"Symphonic orchestras have almost become a glut in the market"
About this Quote
The intent is practical: if everyone has an orchestra, an orchestra stops being special. Postwar America saw a boom in civic cultural infrastructure - new halls, new ensembles, new donors chasing cultural legitimacy. Henderson’s subtext is that this growth can outpace demand: audiences fragment, budgets thin, and the ecosystem starts to reward branding over musicianship. “Almost become” matters; he’s not declaring collapse, he’s warning about saturation and the quiet desperation it breeds.
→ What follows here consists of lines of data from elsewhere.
-- ==== Sys2Proof/Laws/BrakeFail.lean ====
section
/-! SUPPORT. BRAKE-FAIL at a period end: the reports as a list (`noticeReports_period`), and that a motion is stopped
exactly where its entry is appended or re-raised (`notifiedPeriod_trips`), which nothing the sequencer then does
changes (`periodEndAtSequencer_spares`). -/

namespace Sys2Proof.Machine

/-! ### The entry of BRAKE-FAIL of a motion in a list -/

/-- Whether a raise of BRAKE-FAIL of a motion would append or re-raise its entry (R149). -/
def CanEnter (l : List AlarmEntry) (m : Motion) : Prop :=
  ∀ e, findEntry l .brakeFail (.motion m) = some e → e.state = .clearedUnack

theorem canEnter_congr {l l' : List AlarmEntry} {m : Motion}
    (h : findEntry l .brakeFail (.motion m) = findEntry l' .brakeFail (.motion m)) : CanEnter l m ↔ CanEnter l' m := by
  unfold CanEnter
  rw [h]

/-- The entries of BRAKE-FAIL are of class TRIP, so that no eviction removes one. -/
def BrakeFailsTrip (l : List AlarmEntry) : Prop := ∀ e ∈ l, e.code = .brakeFail → e.cls = .trip

/-- Whether a report is of BRAKE-FAIL of a motion. -/
def Report.OfBrake (m : Motion) : Report → Prop
  | .raise c src _ => c = .brakeFail ∧ src = .motion m
  | .momentary c src _ => c = .brakeFail ∧ src = .motion m
  | .gone c src => c = .brakeFail ∧ src = .motion m

theorem isFor_eq_false {e : AlarmEntry} {c : AlarmCode} {src : Source} (h : ¬(e.code = c ∧ e.source = src)) :
    e.isFor c src = false := by
  cases k : e.isFor c src
  · rfl
  · exact absurd ((AlarmEntry.isFor_iff _ _ _).1 k) h

/-- A change of another entry does not touch the entry found. -/
theorem findEntry_changeEntry {l : List AlarmEntry} {c c' : AlarmCode} {src src' : Source} {f : AlarmEntry → AlarmEntry}
    (hf : ∀ e, (f e).code = e.code ∧ (f e).source = e.source) (h : ¬(c = c' ∧ src = src')) :
    findEntry (changeEntry l c src f) c' src' = findEntry l c' src' := by
  induction l with
  | nil => rfl
  | cons e l ih =>
    unfold findEntry changeEntry at *
    simp only [List.map_cons, List.find?_cons]
    by_cases k : e.isFor c src = true
    · obtain ⟨k1, k2⟩ := (AlarmEntry.isFor_iff _ _ _).1 k
      have n : ¬(e.code = c' ∧ e.source = src') := by rw [k1, k2]; exact h
      have n' : ¬((f e).code = c' ∧ (f e).source = src') := by rw [(hf e).1, (hf e).2]; exact n
      simp only [k, if_true, isFor_eq_false n, isFor_eq_false n']
      exact ih
    · rw [if_neg k]
      cases e.isFor c' src'
      · exact ih
      · rfl

theorem findEntry_append {l : List AlarmEntry} {e : AlarmEntry} {c : AlarmCode} {src : Source}
    (h : e.isFor c src = false) : findEntry (l ++ [e]) c src = findEntry l c src := by
  simp [findEntry, List.find?_append, h]

/-- A removal of another entry does not touch the entry found. -/
theorem findEntry_removeEntry {l : List AlarmEntry} {c c' : AlarmCode} {src src' : Source} (h : ¬(c = c' ∧ src = src')) :
    findEntry (removeEntry l c src) c' src' = findEntry l c' src' := by
  unfold findEntry removeEntry
  induction l with
  | nil => rfl
  | cons e l ih =>
    simp only [List.filter_cons, List.find?_cons]
    cases k : e.isFor c src
    · simp [List.find?_cons, ih]
    · obtain ⟨k1, k2⟩ := (AlarmEntry.isFor_iff _ _ _).1 k
      have n : ¬(e.code = c' ∧ e.source = src') := by rw [k1, k2]; exact h
      simpa [isFor_eq_false n] using ih

theorem findEntry_evictWarn {l : List AlarmEntry} (h : BrakeFailsTrip l) (m : Motion) :
    findEntry (evictWarn l) .brakeFail (.motion m) = findEntry l .brakeFail (.motion m) := by
  induction l with
  | nil => rfl
  | cons e l ih =>
    have h' : BrakeFailsTrip l := fun x hx => h x (.tail _ hx)
    unfold findEntry evictWarn at *
    rw [List.eraseP_cons]
    cases hw : (e.cls == .warn)
    · simp only [cond_false, List.find?_cons]
      split
      · rfl
      · exact ih h'
    · have n : ¬(e.code = .brakeFail ∧ e.source = .motion m) := fun k => by
        rw [h e (.head _) k.1] at hw
        cases hw
      simp only [cond_true, List.find?_cons, isFor_eq_false n]

/-! ### What other reports leave of it -/

theorem changeEntry_brake {l : List AlarmEntry} (h : BrakeFailsTrip l) {c : AlarmCode} {src : Source}
    {f : AlarmEntry → AlarmEntry} (hf : ∀ e, (f e).code = e.code ∧ (f e).source = e.source ∧ (f e).cls = e.cls) :
    BrakeFailsTrip (changeEntry l c src f) ∧
      ∀ m, ¬(c = .brakeFail ∧ src = .motion m) → (CanEnter (changeEntry l c src f) m ↔ CanEnter l m) := by
  refine ⟨fun e he hc => ?_, fun m hm => ?_⟩
  · obtain ⟨x, hx, rfl⟩ := List.mem_map.1 he
    split at hc
    · next k =>
      rw [if_pos k, (hf x).2.2]
      rw [(hf x).1] at hc
      exact h x hx hc
    · next k =>
      rw [if_neg k]
      exact h x hx hc
  · exact canEnter_congr (findEntry_changeEntry (fun e => ⟨(hf e).1, (hf e).2.1⟩) hm)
There’s also a performer’s realism underneath. Orchestras don’t just compete with each other; they compete with television, recordings, Broadway, and the entire attention economy. Henderson, who moved fluidly between “high” and popular forms, is implicitly arguing for adaptability: programming that meets listeners where they are, and institutions that stop assuming reverence will pay the bills.
The line works because it flips the usual moral framing. Instead of lamenting “declining culture,” it diagnoses a market problem - a provocative way of saying the symphony’s biggest threat might be its own proliferation.
Quote Details
| Topic | Music |
|---|---|
| Source | Help us find the source |
| Cite |
Citation Formats
APA Style (7th ed.)
Henderson, Skitch. (2026, January 16). Symphonic orchestras have almost become a glut in the market. FixQuotes. https://fixquotes.com/quotes/symphonic-orchestras-have-almost-become-a-glut-in-131410/
Chicago Style
Henderson, Skitch. "Symphonic orchestras have almost become a glut in the market." FixQuotes. January 16, 2026. https://fixquotes.com/quotes/symphonic-orchestras-have-almost-become-a-glut-in-131410/.
MLA Style (9th ed.)
"Symphonic orchestras have almost become a glut in the market." FixQuotes, 16 Jan. 2026, https://fixquotes.com/quotes/symphonic-orchestras-have-almost-become-a-glut-in-131410/. Accessed 12 Feb. 2026.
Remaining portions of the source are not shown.